I reach back to 20th century medical history for today’s blog and celebrate Sir John Robert Vane, the English pharmacologist who discovered in 1971 that aspirin works by preventing the formation of certain prostaglandins.
Prostaglandins are hormone-like lipids that play a role in the human body’s inflammatory response and in a wide range of other physiological functions, such as the dilation and constriction of blood vessels and the control of blood pressure. This is common knowledge now, but it wasn’t when John Vane (1927-2004) started out.
I thought of Sir John this week when I read that Dr. Gustav Born, a German-born colleague of Vane’s, had died in April at age 96.
Born was the son of renowned physicist and mathematician, Max Born, who received a 1954 Nobel prize for his work on quantum mechanics. Of Jewish ancestry, Max Born and his wife, Hedwig Ehrenberg Born, fled Germany with their children in 1933, eventually settling in Edinburgh. (Fun fact: Olivia Newton-John is the daughter of Max and Hedi Born’s daughter, Irene, and, therefore, the niece of Gustav Born.)
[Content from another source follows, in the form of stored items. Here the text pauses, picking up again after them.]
/-- One trigger output and its HUB_TRIG_CFG register (R30). -/
structure Trig where
  /-- EN (1 bit; 02 HUB_TRIG_CFG). -/
  en : Bool := false
  /-- POL, true is active low (1 bit; 02 HUB_TRIG_CFG). -/
  pol : Bool := false
  /-- WIDTH_US (10 bit; 02 HUB_TRIG_CFG). -/
  widthUs : Nat := 0x064
  /-- OFFSET_US (20 bit; 02 HUB_TRIG_CFG). -/
  offsetUs : Nat := 0
  /-- the pulse is on (1 pin; 02 R30). -/
  active : Bool := false
  /-- driven (else high impedance, before a Season is applied) (1 bit; 21 R451). -/
  driven : Bool := false
  /-- start of the latest pulse (device time), for R224 (64 bit; 02 R30). -/
  pulseStart : Nat := 0
deriving DecidableEq, Repr

/-- Counts of one frame for the frame report (R380). -/
structure FrameStats where
  /-- P1-P3 outputs completed after Eve (32 bit; 17 Table 17.18). -/
  lateP1P3 : Nat := 0
  /-- commands still running at the next Calend (32 bit; 17 Table 17.18, 02 R36). -/
  overruns : Nat := 0
  /-- lapsed commands (32 bit; 03 R68). -/
  lapses : Nat := 0
  /-- starvation episodes (32 bit; 03 R75). -/
  starves : Nat := 0
  /-- PLAN_SELECTs overridden (16 bit; 02 R49). -/
  overrides : Nat := 0
  /-- Vigil A restarts (8 bit; 13 Table 13.5). -/
  restartsA : Nat := 0
  /-- Vigil B restarts (8 bit; 13 Table 13.5). -/
  restartsB : Nat := 0
  /-- re-fetches (32 bit; 08 R184). -/
  refetches : Nat := 0
  /-- reserve uses (32 bit; 08 R184). -/
  reserves : Nat := 0
  /-- stage-3 failures by memory: 0 cluster SRAM, 1 commons, 2 hub SRAM, 3 store (4 x 32 bit; 08 R184). -/
  stage3 : Tbl Nat := []
  /-- failures attributed to no cluster (32 bit; 14 R312). -/
  unattributed : Nat := 0
  /-- scrub bytes verified (64 bit; 17 Table 17.18). -/
  scrubBytes : Nat := 0
  /-- per cluster: STARVE, LAPSES, EVENTS (-; 17 Table 17.18). -/
  clu : Tbl (Nat × Nat × Nat) := []
  /-- DVFS step changes (16 bit; 20 Table 20.6). -/
  stepChanges : Nat := 0
  /-- time in SURVIVAL (16 bit; 20 Table 20.6). -/
  survivalMs : Nat := 0
  /-- highest power state reached (2 bit; 20 Table 20.6). -/
  pmStateMax : Nat := 0
  /-- sum of the 1 ms samples of P in 0.1 W (-; 20 Table 20.6). -/
  pSum : Nat := 0
  /-- how many samples (-; 20 Table 20.6). -/
  pCount : Nat := 0
  /-- checker disagreements (16 bit; 17 Table 17.18). -/
  disagrees : Nat := 0
deriving DecidableEq, Repr

/-- A weight region (R187, R369). -/
structure Region where
  /-- the region exists (1 bit; 08 R187). -/
  valid : Bool := false
  /-- BASE (48 bit; 08 R187). -/
  base : Nat := 0
  /-- SIZE (64 bit; 08 R187). -/
  size : Nat := 0
  /-- log2 of the tile size (8 bit; 08 R187). -/
  log2Tile : Nat := 8
  /-- partition (2 bit; 08 R187). -/
  part : Nat := 0
  /-- reserve base, or 0 (48 bit; 08 R187). -/
  reserve : Nat := 0
  /-- weight generation: 1 at creation, +1 at each complete rewrite (16 bit; 08 R173). -/
  gen : Nat := 0
  /-- map slot that uses it (1 bit; 11 R252). -/
  mapSlot : Option Nat := none
  /-- tiles that Xiuth has marked invalid and asked the host to reload, until they are written (-; 08 R186). -/
  asked : List Nat := []
deriving DecidableEq, Repr

/-- A fine-tile region of a store die (R176). -/
structure Fine where
  /-- first address (48 bit; 08 R176). -/
  base : Nat := 0
  /-- bytes (64 bit; 08 R176). -/
  size : Nat := 0
  /-- log2 of the tile size (8 bit; 08 R176). -/
  log2Tile : Nat := 8
  /-- address of the extension table (48 bit; 08 R176). -/
  ext : Nat := 0
  /-- keys of the plans, sequences and regions that it serves (-; 08 R176). -/
  users : List Nat := []
deriving DecidableEq, Repr

/-- One check-value unit of the hub (HUB_CVU). -/
structure Cvu where
  /-- BUSY (1 bit; 08 HUB_CVU_CTRL). -/
  busy : Bool := false
  /-- DONE (W1C) (1 bit; 08 HUB_CVU_CTRL). -/
  done : Bool := false
  /-- MISMATCH (W1C) (1 bit; 08 HUB_CVU_CTRL). -/
  mismatch : Bool := false
  /-- FAULT (W1C) (1 bit; 08 HUB_CVU_CTRL). -/
  fault : Bool := false
  /-- COMPARE, FINAL, CONT, SRC, SEQ4, FOLD_SEQ, FOLD_ADDR, POLY (10 bit; 08 HUB_CVU_CTRL). -/
  ctrl : Nat := 0
  /-- LEN (32 bit; 08 HUB_CVU_LEN). -/
  len : Nat := 0
  /-- SEQ (32 bit; 08 HUB_CVU_SEQ). -/
  seq : Nat := 0
  /-- ADDR (48 bit; 08 HUB_CVU_ADDR). -/
  addr : Nat := 0
  /-- RUN (64 bit; 08 HUB_CVU_RUN). -/
  run : Nat := 0
  /-- RESULT (64 bit; 08 HUB_CVU_RESULT). -/
  result : Nat := 0
  /-- EXPECT (64 bit; 08 HUB_CVU_EXPECT). -/
  expect : Nat := 0
  /-- bytes of LEN still to arrive through the data port (32 bit; 08 R193). -/
  left : Nat := 0
  /-- lower half of ADDR awaiting the upper (32 bit; 08 R193). -/
  loAddr : Nat := 0
  /-- lower half of RUN awaiting the upper (32 bit; 08 R193). -/
  loRun : Nat := 0
  /-- lower half of EXPECT awaiting the upper (32 bit; 08 R193). -/
  loExpect : Nat := 0
deriving DecidableEq, Repr

/-- A queued granule request of a store channel (R199). -/
structure Req where
  /-- requester port (-; 12 R279). -/
  port : Nat := 0
  /-- 0 RT, 1 SAF, 2 STD, 3 BKG (2 bit; 12 R278). -/
  cls : Nat := 0
  /-- per-Quarter address (33 bit; 09 R195). -/
  addr : Nat := 0
  /-- write (1 bit; 09 R199). -/
  wr : Bool := false
  /-- ingest write (1 bit; 09 R199). -/
  ingest : Bool := false
  /-- arrival time (64 bit; 09 R199). -/
  atT : Nat := 0
deriving DecidableEq, Repr

/-- One bank of a store channel. -/
structure Bank where
  /-- open row (11 bit; 09 R199). -/
  openRow : Option Nat := none
  /-- postponed refresh intervals (3 bit; 09 R204). -/
  postponed : Nat := 0
  /-- time of the last access, for the 64-cycle close (64 bit; 09 R199). -/
  lastUse : Nat := 0
  /-- neighbour rows awaiting a leap refresh (-; 09 R206). -/
  pending : List Nat := []
  /-- next row to refresh (11 bit; 09 R204). -/
  refRow : Nat := 0
  /-- cycle of the 900 MHz clock at which its running operation ends (64 bit; 09 R198). -/
  freeAt : Nat := 0
deriving DecidableEq, Repr

/-- One store channel. -/
structure Chan where
  /-- queued requests, oldest first (64 entries; 12 R280). -/
  queue : List Req := []
  /-- banks (32; 09 R194). -/
  banks : Tbl Bank := []
  /-- leap-refresh LFSR (32 bit; 09 R206). -/
  lfsr : Nat := 1
  /-- busy cycles counted up to busyTo, this frame (32 bit; 09 STC_CH_BUSY). -/
  busy : Nat := 0
  /-- cycle of the 900 MHz clock up to which busy cycles are counted (64 bit; 09 R201). -/
  busyTo : Nat := 0
  /-- DATA, this frame (32 bit; 09 STC_CH_DATA). -/
  data : Nat := 0
  /-- ACT, this frame (32 bit; 09 STC_CH_ACT). -/
  act : Nat := 0
  /-- RD_DLY (8 bit; 09 STC_DLY_CH). -/
  rd : Nat := 0
  /-- WR_DLY (8 bit; 09 STC_DLY_CH). -/
  wr : Nat := 0
  /-- CA_DLY (8 bit; 09 STC_DLY_CH). -/
  ca : Nat := 0
  /-- pattern that the last test left in the two test rows of every bank (-; 09 R194). -/
  testRows : Nat := 0
deriving DecidableEq, Repr

/-- One store controller (STC block). -/
structure Stc where
  /-- MASK of channel bits (RWL) (5 x 33 bit; 09 STC_XOR_CH). -/
  xorCh : List Nat := [0x008020080, 0x010040100, 0x020080200, 0x040100400, 0x080200800]
  /-- MASK of bank bits (RWL) (5 x 33 bit; 09 STC_XOR_BANK). -/
  xorBank : List Nat := [0x000401000, 0x000802000, 0x001004000, 0x002008000, 0x004010000]
  /-- LOG2_INV_P (RWL) (4 bit; 09 STC_LEAP_CFG). -/
  log2InvP : Nat := 7
  /-- WINDOW: 0 32 ms, 1 16 ms, 2 8 ms (2 bit; 09 STC_REF_STATUS). -/
  window : Nat := 0
  /-- OVERTEMP (1 bit; 09 STC_REF_STATUS). -/
  overtemp : Bool := false
  /-- POSTPONED_MAX, this frame (8 bit; 09 STC_REF_STATUS). -/
  postMax : Nat := 0
  /-- time since when the temperature has stayed below the return point (64 bit; 09 R203). -/
  belowSince : Option Nat := none
  /-- PANIC_ON (RWL) (4 bit; 09 STC_INGEST_CFG). -/
  panicOn : Nat := 0xC
  /-- PANIC_OFF (RWL) (4 bit; 09 STC_INGEST_CFG). -/
  panicOff : Nat := 0x4
  /-- PANIC (1 bit; 09 STC_INGEST_STATUS). -/
  panic : Bool := false
  /-- LEVEL in bytes (18 bit; 09 STC_INGEST_STATUS). -/
  level : Nat := 0
  /-- time at which panic was entered (or the Calend) (64 bit; 09 R210). -/
  panicSince : Nat := 0
  /-- time in panic in the current frame, held in ns (24 bit (us); 09 STC_INGEST_COUNT). -/
  panicNs : Nat := 0
  /-- ENTRIES, this frame (8 bit; 09 STC_INGEST_COUNT). -/
  entries : Nat := 0
  /-- RETAINING (1 bit; 09 STC_PASR_STATUS). -/
  retaining : Bool := false
  /-- RETAINED (8 bit; 09 STC_PASR_STATUS). -/
  retained : Nat := 0xFF
  /-- TEMP_C, held in half degrees (8 bit; 09 STC_DLY_STATUS). -/
  tempHalf : Int := 0
  /-- SOURCE: true is flash calibration (1 bit; 09 STC_DLY_STATUS). -/
  dlySource : Bool := false
  /-- BAND (8 bit; 09 STC_DLY_STATUS). -/
  band : Nat := 0
  /-- DLY_TRIM of the running Season for this die (4 bit; 18 Table 18.5). -/
  dlyTrim : Int := 0
  /-- LEAP_ROWS, this frame (32 bit; 09 STC_LEAP_COUNT). -/
  leapRows : Nat := 0
  /-- channels (32; 09 R194). -/
  chans : Tbl Chan := []
  /-- AMBER_ON (RWL) (6 bit; 12 STC_LEVEL_CFG). -/
  amberOn : Nat := 24
  /-- RED_ON (RWL; 64 is held as 64 and read as 0) (6 bit; 12 STC_LEVEL_CFG). -/
  redOn : Nat := 48
  /-- peak occupancy of the fullest queue in the current window (7 bit; 12 R280). -/
  peak : Nat := 0
  /-- bytes read by class, this frame (4 x 48 bit; 12 STC_BYTES_RD). -/
  bytesRd : Tbl Nat := []
  /-- bytes written by class, this frame (4 x 48 bit; 12 STC_BYTES_WR). -/
  bytesWr : Tbl Nat := []
  /-- commons bytes read by class, this frame (4 x 48 bit; 12 STC_COM_RD). -/
  comRd : Tbl Nat := []
  /-- commons bytes written by class, this frame (4 x 48 bit; 12 STC_COM_WR). -/
  comWr : Tbl Nat := []
deriving DecidableEq, Repr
Gustav Born and John Vane met as students at Oxford University and worked together during the 1960s in the extraordinarily successful pharmacology department at the University of London’s Royal College of Surgeons. During Vane’s 18 years at the university (1955-73), he developed important bioassay techniques, focusing his research on the angiotensin-converting enzyme (ACE), which is instrumental in the control of blood pressure, and on the action of aspirin.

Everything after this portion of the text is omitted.